Seminar on Governance, Institutions and Public Policies

Year
1
Academic year
2018-2019
Code
03017703
Subject Area
Economics
Language of Instruction
Portuguese
Other Languages of Instruction
English
Mode of Delivery
Face-to-face
Duration
SEMESTRIAL
ECTS Credits
10.0
Type
Compulsory
Level
3rd Cycle Studies

Recommended Prerequisites

Not applicable.

Teaching Methods

The methodologies adopted are those that characterize the work of a seminar. The set of skills that students already possess are assumed and, in particular, those that have been consolidated in the first semester. Relevant work topics are selected. The professor presents their framework and promotes the work of each student and his/her participation in the collective dynamics of the seminar.

Learning Outcomes

After students have furthered their knowledge about the institutionalist discussion in Economics and on some of its fundamental authors and concepts through essentially expository sessions, we must then strengthen their own autonomous work. This is the main purpose of this seminar. The point is, thus, to develop their research capabilities.

To achieve this, in each session of the seminar an approach is presented and those authors who best represent it. The work is previously distributed among the students; the professor makes a very brief initial presentation, and then actively intervenes in the discussion. Additionally, every student is supposed to point out potential contributions that each subject studied here may offer for his/her own research. This is therefore the first moment in which students start to deal with their future work.

Work Placement(s)

No

Syllabus

Themes for presentation and debate of at least two texts, previously assigned to students.

1. Is economics a “positive science”?

2. May there be a "normative science"?

3. Public policies and institutional change

4. Multiform governance: the contributions of Elinor Ostrom and Oliver Williamson

5. Markets and public policies: Pigou vs. Coase

6. Social costs: environment and health

7. "Variegated" capitalism and neoliberalism

8. Competition state.

Head Lecturer(s)

José Joaquim Dinis Reis

Assessment Methods

Assessment
Other: 25.0%
Synthesis work: 75.0%

Bibliography

Grant, R. W. (2006) “Ethics and Incentives: A Political Approach”, American Political Science Review, Vol. 100(1): 29-39.

Bowles, S. (2008) “Policies Designed for Self-Interested Citizens May Undermine "The Moral Sentiments": Evidence from Economic Experiments”, Science, 20: 1605-1609.

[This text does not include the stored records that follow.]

/-- What becomes of a campaign that enters RUNNING, and of the older ones of its class (R55 to R60). -/
theorem State.enterRunning_starts {s : State} {c : Campaign} (hc : s.campaign c.slot = some c)
    (hz : ∀ e ∈ s.roster.entries, c.slot ∉ e.pending) (hs : ∀ e ∈ s.roster.entries, ∀ j ∈ e.tried, j ∈ e.pending)
    (h16 : ∀ j d, s.campaign j = some d → j < 16) :
    ∃ d, (s.enterRunning c.slot).campaign c.slot = some d ∧ s.Starts (s.enterRunning c.slot) c d
      ∧ s.Superseded (s.enterRunning c.slot) c := by
  obtain ⟨o1, o2⟩ := State.openAccount_opened hc
  obtain ⟨p1, p2, p3⟩ := s.opened_fields c
  have u1 := State.openAccount_untouched hc
  have hF : ∀ e ∈ s.roster.entries, (s.owing c e).forgetSlots = e.forgetSlots
      ∧ (∀ j, j ≠ c.slot → (j ∈ (s.owing c e).pending ↔ j ∈ e.pending) ∧ (j ∈ (s.owing c e).tried ↔ j ∈ e.tried))
      ∧ (c.slot ∈ (s.owing c e).pending ↔ c.mode = .confirmed ∧ s.reaches c e = true) := by
    intro e he
    refine ⟨s.owing_forget c e, fun j hj => s.owing_other c e hj, ?_⟩
    unfold State.owing
    split
    · rename_i h; exact iff_of_true (mem_insertNat.mpr (.inl rfl)) h
    · rename_i h; exact iff_of_false (hz e he) h
  -- the state after supersession
  have hsup : Untouched (· = c.slot) (s.openAccount c.slot) ((s.openAccount c.slot).supersede c.slot) := by
    unfold State.supersede
    rw [o1]
    dsimp only
    split
    · exact .refl _ _
    · exact (State.supersedeOne_fold allSlots (s := s.openAccount c.slot) (c := s.opened c)
        (by rw [show (s.opened c).slot = c.slot from congrArg Prod.fst p1]; exact o1)).mono
          fun j hj => .inl (hj.trans (congrArg Prod.fst p1).symm)
  have hto : ∀ j old, s.campaign j = some old → j ≠ c.slot →
      s.TakenOver ((s.openAccount c.slot).supersede c.slot) c j old := fun j old hj hne =>
    State.supersede_takenOver p1 o1 u1.line u1.time o2 hF hs ((u1.campaign j hne).trans hj) hne (h16 j old hj)
  show ∃ d, (State.checkWork _ c.slot).campaign c.slot = some d ∧ s.Starts (State.checkWork _ c.slot) c d
    ∧ s.Superseded (State.checkWork _ c.slot) c
  have hbt : ((s.openAccount c.slot).supersede c.slot).clock.time = s.clock.time := hsup.time.trans u1.time
  have hbc : ((s.openAccount c.slot).supersede c.slot).campaign c.slot = some (s.opened c) :=
    (hsup.campaign _ rfl).trans o1
  have hbe : ∀ u, ((s.openAccount c.slot).supersede c.slot).entry u = none ↔ s.entry u = none :=
    fun u => (hsup.entry u).trans (u1.entry u)
  have hbp : ∀ e ∈ ((s.openAccount c.slot).supersede c.slot).roster.entries,
      c.slot ∈ e.pending ↔ c.mode = .confirmed ∧ s.reaches c e = true := by
    intro e he
    obtain ⟨f, f1, f2⟩ := hsup.entries
    rw [f1, o2, List.map_map, List.mem_map] at he
    obtain ⟨x, hx, rfl⟩ := he
    obtain ⟨a1, -, a3⟩ := hF x hx
    simp only [Function.comp]
    rw [((f2 _).2 _ rfl).1, a3, s.reaches_forget c ((f2 (s.owing c x)).1.trans a1)]
  generalize (s.openAccount c.slot).supersede c.slot = b at hbt hbc hbe hbp hto ⊢
  have hlive : (s.opened c).state.live = true := by rw [p2]; rfl
  have hgone : b.targetGone (s.opened c).target = true ↔ ∃ u, c.target = .unit u ∧ s.entry u = none := by
    rw [State.targetGone_iff]
    have : (s.opened c).target = c.target := by
      simp only [Campaign.hostFields, Prod.mk.injEq] at p1
      exact p1.2.2.2.1
    rw [this]
    exact exists_congr fun u => and_congr_right fun _ => hbe u
  have hfin : ∀ (v : CampaignState) (r : EndReason), Untouched (· ≠ c.slot) b (b.endCampaign c.slot v r) := fun v r =>
    (b.endCampaign_only c.slot v r).untouched (b.endCampaign_touch c.slot v r)
  have hnone : ∀ (v : CampaignState) (r : EndReason), ∀ e ∈ (b.endCampaign c.slot v r).roster.entries, c.slot ∉ e.pending := by
    intro v r e he
    rw [(State.endCampaign_live hbc hlive v r).2.1, List.mem_map] at he
    obtain ⟨x, -, rfl⟩ := he
    exact (x.release_at c.slot).1
  have hover : ∀ {t : State}, (∀ j old, s.campaign j = some old → j ≠ c.slot → s.TakenOver t c j old) → s.Superseded t c :=
    fun h => ⟨fun k old a b x => (h k old a b).others x, fun k old a b x y => (h k old a b).broadcast x y,
      fun k old a b x y z => (h k old a b).untouched x y z, fun k old a b x y z w => (h k old a b).overtaken x y z w⟩
  have hlater : ∀ (v : CampaignState) (r : EndReason), s.Superseded (b.endCampaign c.slot v r) c := fun v r =>
    hover fun j old hj hne => (hto j old hj hne).later (State.campaign_some hj).2 (hfin v r) hne
  unfold State.checkWork
  rw [hbc]
  dsimp only
  by_cases hg : b.targetGone (s.opened c).target = true
  · rw [if_pos hg]
    have hg' := hgone.mp hg
    refine ⟨_, (State.endCampaign_live hbc hlive _ _).1, ⟨fun _ => by rw [hbt]; rfl, fun h => ?_, fun h => ?_, fun e he => ?_⟩,
      hlater _ _⟩
    · obtain ⟨u, h1, h2⟩ := hg'; exact absurd h2 (h u h1)
    · obtain ⟨u, h1, h2⟩ := hg'; exact absurd h2 (h u h1)
    · exact iff_of_false (hnone _ _ e he) (by rintro ⟨h, -⟩; cases h)
  · rw [if_neg hg]
    have hg' := fun h => hg (hgone.mpr h)
    by_cases hn : (s.opened c).nothingToDeliver = true
    · rw [if_pos hn]
      have hn' := (s.opened_nothing c).mp hn
      refine ⟨_, (State.endCampaign_live hbc hlive _ _).1,
        ⟨fun h => absurd h hg', fun _ _ => by rw [hbt]; rfl, fun _ h => ?_, fun e he => ?_⟩, hlater _ _⟩
      · exfalso
        rcases h with ⟨h1, e, h2, h3⟩ | ⟨h1, ph, h2⟩ <;> rcases hn' with ⟨g1, g2⟩ | ⟨g1, g2⟩
        · rw [g2 e h2] at h3; cases h3
        · rw [h1] at g1; cases g1
        · rw [h1] at g1; cases g1
        · rw [g2 ph] at h2; cases h2
      · exact iff_of_false (hnone _ _ e he) (by rintro ⟨h, -⟩; cases h)
    · rw [if_neg hn]
      refine ⟨_, hbc, ⟨fun h => absurd h hg', fun _ h => absurd ((s.opened_nothing c).mpr h) hn, fun _ _ => rfl,
        fun e he => ?_⟩, hover hto⟩
      rw [hbp e he, p2]
      simp
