theorem serveSubmit_balanced (q : SubmitReq) {s : State} (h : s.Balanced) : (serveSubmit q s).state.Balanced := by
  unfold serveSubmit
  split
  · exact h
  · split
    · rename_i hslot
      exact State.acceptCampaign_balanced h (State.freeSlot_none hslot).2 rfl rfl rfl rfl _
    · exact h

theorem State.named_ok {s : State} {q : SlotRef} {c : Campaign} (h : s.named q = .ok c) :
    q.slot < 16 ∧ s.campaign q.slot = some c ∧ (q.seq = none ∨ q.seq = some c.seq) := by
  unfold State.named at h
  split at h
  · cases h
  · rename_i hlt
    simp only [Config.campaignSlots, Nat.not_le] at hlt
    split at h
    · cases h
    · rename_i d hd
      split at h
      · rename_i hq
        cases h
        exact ⟨hlt, hd, .inl hq⟩
      · rename_i n hq
        split at h
        · rename_i hn
          cases h
          exact ⟨hlt, hd, .inr (by rw [hq, hn])⟩
        · cases h

/-- A change between RUNNING and HELD keeps the account. -/
theorem State.setCampaignState_balanced {s : State} (h : s.Balanced) {k : Nat} {c : Campaign} (hc : s.campaign k = some c)
    {v : CampaignState} (hv : v.active = true) (hw : c.state.active = true) : (s.setCampaignState k v).Balanced := by
  refine State.updateCampaign_balanced h (fun _ _ hs => hs) (fun d hd hds b => ?_) (fun d hd hds _ hm => ⟨hv, hm⟩)
  have hdc := h.record_of_slot hc hd hds
  refine ⟨fun _ => b.outstanding ?_, b.targets, b.reasons, fun hx => ?_, b.broadcast⟩
  · rw [hdc]; exact active_live hw
  · have hx' : v = .waiting ∨ v = .preparing := hx
    rcases hx' with hx' | hx' <;> rw [hx'] at hv <;> cases hv

theorem serveHold_balanced (q : SlotRef) {s : State} (h : s.Balanced) : (serveHold q s).state.Balanced := by
  unfold serveHold
  split
  · exact h
  · rename_i c hc
    split
    · rename_i hr
      exact State.setCampaignState_balanced h (State.named_ok hc).2.1 rfl (by rw [hr]; rfl)
    · exact h

theorem serveResume_balanced (q : SlotRef) {s : State} (h : s.Balanced) : (serveResume q s).state.Balanced := by
  unfold serveResume
  split
  · exact h
  · rename_i c hc
    split
    · rename_i hr
      exact State.examineRound_balanced (State.examinePass_balanced
        (State.setCampaignState_balanced h (State.named_ok hc).2.1 rfl (by rw [hr]; rfl)) _) _
    · exact h

theorem serveCancel_balanced (q : SlotRef) {s : State} (h : s.Balanced) : (serveCancel q s).state.Balanced := by
  unfold serveCancel
  split
  · exact h
  · split
    · exact State.endCampaign_balanced h _ rfl _
    · exact h

theorem serveRelease_balanced (q : SlotRef) {s : State} (h : s.Balanced) : (serveRelease q s).state.Balanced := by
  unfold serveRelease
  split
  · exact h
  · rename_i c hc
    split
    · exact h
    · rename_i hl
      have h : Accounts s.campaigns.table s.roster.entries := h
      have hcs := State.campaign_some (State.named_ok hc).2.1
      refine ⟨h.units, removeBy_inOrder h.slots, fun d hd => h.records d (mem_removeBy.mp hd).1, fun e he => ?_⟩
      have b := h.entries e he
      refine ⟨b.order, b.tried, fun k hk => ?_⟩
      obtain ⟨a, ha, hs, h1, h2⟩ := b.owed k hk
      refine ⟨a, mem_removeBy.mpr ⟨ha, fun hx => ?_⟩, hs, h1, h2⟩
      have : a = c := h.slots.eq_of_key ha hcs.1 (hx.trans hcs.2.symm)
      rw [this] at h1
      exact hl (active_live h1)

/-! ## Parameters, resets and the clock -/

theorem State.retime_balanced {s : State} (h : s.Balanced) (r : Option Phase) (p : Source) (c : SourceCause) :
    (s.retime r p c).Balanced := by
  unfold State.retime
  dsimp only
  split
  · exact h
  · exact h.of_same (by simp) (by simp)

theorem State.applyParam_balanced {s : State} (h : s.Balanced) (r : ParamRef) (v : ParamValue) :
    (s.applyParam r v).Balanced := by
  unfold State.applyParam
  split
  all_goals first
    | exact h
    | exact State.examineSilenced_balanced (State.setThreshold_balanced h _) _
    | exact State.retime_balanced h _ _ _

theorem serveParamSet_balanced (q : ParamSetReq) {s : State} (h : s.Balanced) : (serveParamSet q s).state.Balanced := by
  unfold serveParamSet
  split
  · exact h
  · split
    · dsimp only [accept]
      split
      · exact h
      · exact State.applyParam_balanced h _ _
    · exact h

theorem accounts_empty (l : List Entry) (hu : InOrder Entry.unit l) (hp : ∀ e ∈ l, e.pending = [] ∧ e.tried = []) :
    Accounts [] l where
  units := hu
  slots := List.Pairwise.nil
  records := fun _ hc => by cases hc
  entries := fun e he => ⟨by rw [(hp e he).1]; exact List.Pairwise.nil, by rw [(hp e he).2]; simp, by rw [(hp e he).1]; simp⟩

theorem serveResetAll_balanced (s : State) : (serveResetAll s).state.Balanced := by
  show Accounts [] s.roster.resetAll.entries
  unfold Roster.resetAll
  split
  · exact accounts_empty [] List.Pairwise.nil (by simp)
  · exact accounts_empty [] List.Pairwise.nil (by simp)

theorem serveResetCampaigns_balanced {s : State} (h : s.Balanced) : (serveResetCampaigns s).state.Balanced := by
  have h : Accounts s.campaigns.table s.roster.entries := h
  refine accounts_empty (s.roster.entries.map Entry.forgetSlots) (InOrder.of_map ?_) (fun e he => ?_)
  · rw [List.map_map]; exact h.units.map_lt
  · obtain ⟨d, -, rfl⟩ := List.mem_map.mp he
    exact ⟨rfl, rfl⟩

theorem serveClockSet_balanced (n : Nat) {s : State} (h : s.Balanced) : (serveClockSet n s).state.Balanced := by
  unfold serveClockSet
  split
  · exact h
  · dsimp only
    split
    · dsimp only [accept]
      refine State.timeReached_balanced ?_ n
      exact h.of_same rfl rfl
    · exact h

/-! ## Every request -/

/-- The service of every request keeps the account. -/
theorem serveOf_balanced (r : Request) (s : State) (h : s.Balanced) : (serveOf r s).state.Balanced := by
  cases r <;> simp only [serveOf] <;> first
    | exact h
    | exact serveResetAll_balanced s
    | exact serveResetCampaigns_balanced h
    | exact serveParamSet_balanced _ h
    | exact serveClockSet_balanced _ h
    | exact serveSubmit_balanced _ h
    | exact serveHold_balanced _ h
    | exact serveResume_balanced _ h
    | exact serveCancel_balanced _ h
    | exact serveRelease_balanced _ h
    | exact serveRosterPut_balanced _ h
    | exact serveRosterRemove_balanced _ h
    | exact serveRosterFlags_balanced _ h
    | exact serveSegmentSet_balanced _ h
    | skip
  · rename_i q; cases q with
    | all => exact h
    | one n c => simp only [serveParamGet]; split <;> exact h
  · rename_i v; simp only [serveSequenceSeed]; split
    · exact h
    · exact h
  · simp only [serveCampaignQuery]; split <;> exact h
  · simp only [serveRosterGet]; repeat' split
    all_goals exact h
  · simp only [serveRosterScan]; repeat' split
    all_goals exact h
  · simp only [serveLineMask]; split <;> exact h
  · simp only [servePlanStage]; split <;> exact h
  · simp only [servePlanCommit]; split <;> exact h
  · simp only [servePlanRead]; repeat' split
    all_goals exact h
  · simp only [serveSectorErase]; split <;> exact h
  · simp only [serveEraseSuspend]; repeat' split
    all_goals exact h
  · simp only [serveEraseResume]; repeat' split
    all_goals exact h
  · simp only [serveStoreProtect]; split
    · exact h
    · dsimp only [accept]
      unfold State.abandonErase
      split
      · exact h
      · split
        · exact h.of_same (by simp [State.storeNotice]) (by simp [State.storeNotice])
        · exact h
  · simp only [serveSiteWrite]; split <;> exact h
  · simp only [serveSiteLock]; split <;> exact h

/-! ## Events -/

theorem State.takeDelivery_balanced {s : State} (h : s.Balanced) (d : Delivery) : (s.takeDelivery d).Balanced := by
  unfold State.takeDelivery
  split
  · exact h
  · rename_i c hc
    split
    · rename_i hcond
      have h1 : ((s.withdrawSnapshot d.slot).updateCampaign d.slot (fun c => { c with snapshot := some d.plan })).Balanced :=
        State.updateCampaign_balanced (s := s.withdrawSnapshot d.slot) h (fun _ _ hs => hs)
          (fun _ _ _ b => ⟨b.outstanding, b.targets, b.reasons, b.unopened, b.broadcast⟩) (fun _ _ _ ha hm => ⟨ha, hm⟩)
      have hc0 : (s.withdrawSnapshot d.slot).campaign d.slot = some c := hc
      have hc1 := State.campaign_update (s := s.withdrawSnapshot d.slot) (k := d.slot)
        (g := fun c => { c with snapshot := some d.plan }) (fun _ hs => hs)
      rw [hc0] at hc1
      exact State.enterRunning_balanced h1 hc1 (.inr hcond.1)
    · exact h

theorem State.credits_iff {s : State} {w : Work} {dest : Nat} (h : s.credits w dest = true) :
    ∃ c e, s.campaign w.slot = some c ∧ c.seq = w.seq ∧ c.state.active = true ∧ s.entry dest = some e ∧ w.slot ∈ e.pending := by
  unfold State.credits at h
  rw [Bool.and_eq_true] at h
  obtain ⟨h1, h2⟩ := h
  split at h1
  · rename_i c hc
    split at h2
    · rename_i e he
      simp only [Bool.and_eq_true, decide_eq_true_eq] at h1
      exact ⟨c, e, hc, h1.1, h1.2, he, by simpa using h2⟩
    · cases h2
  · cases h1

Ostrom, E. (2007), “Challenges and growth: the development of the interdisciplinary field of institutional analysis” Journal of Institutional Economics, 3(3): 239–264

Williamson, O. (2002), “The Theory of the Firm as Governance Structure: From Choice to Contract”

Swaney, J. (2006), Policy for Social Costs: Kapp v. Neoclassical Economics, in Wolfram Elsner et al. (2006), Social Costs and Public Action in Modern Capitalism: Essays inspired by Karl William Kapp's Theory of Social Costs

Peck, J. e N. Theodore (2007), “Variegated capitalism”, Progress in Human Geography 31(6): 731–772

Cerny, P. (2010), “The competition state today: from raison d’État to raison du Monde”, Policy Studies, Vol. 31(1): 5-21.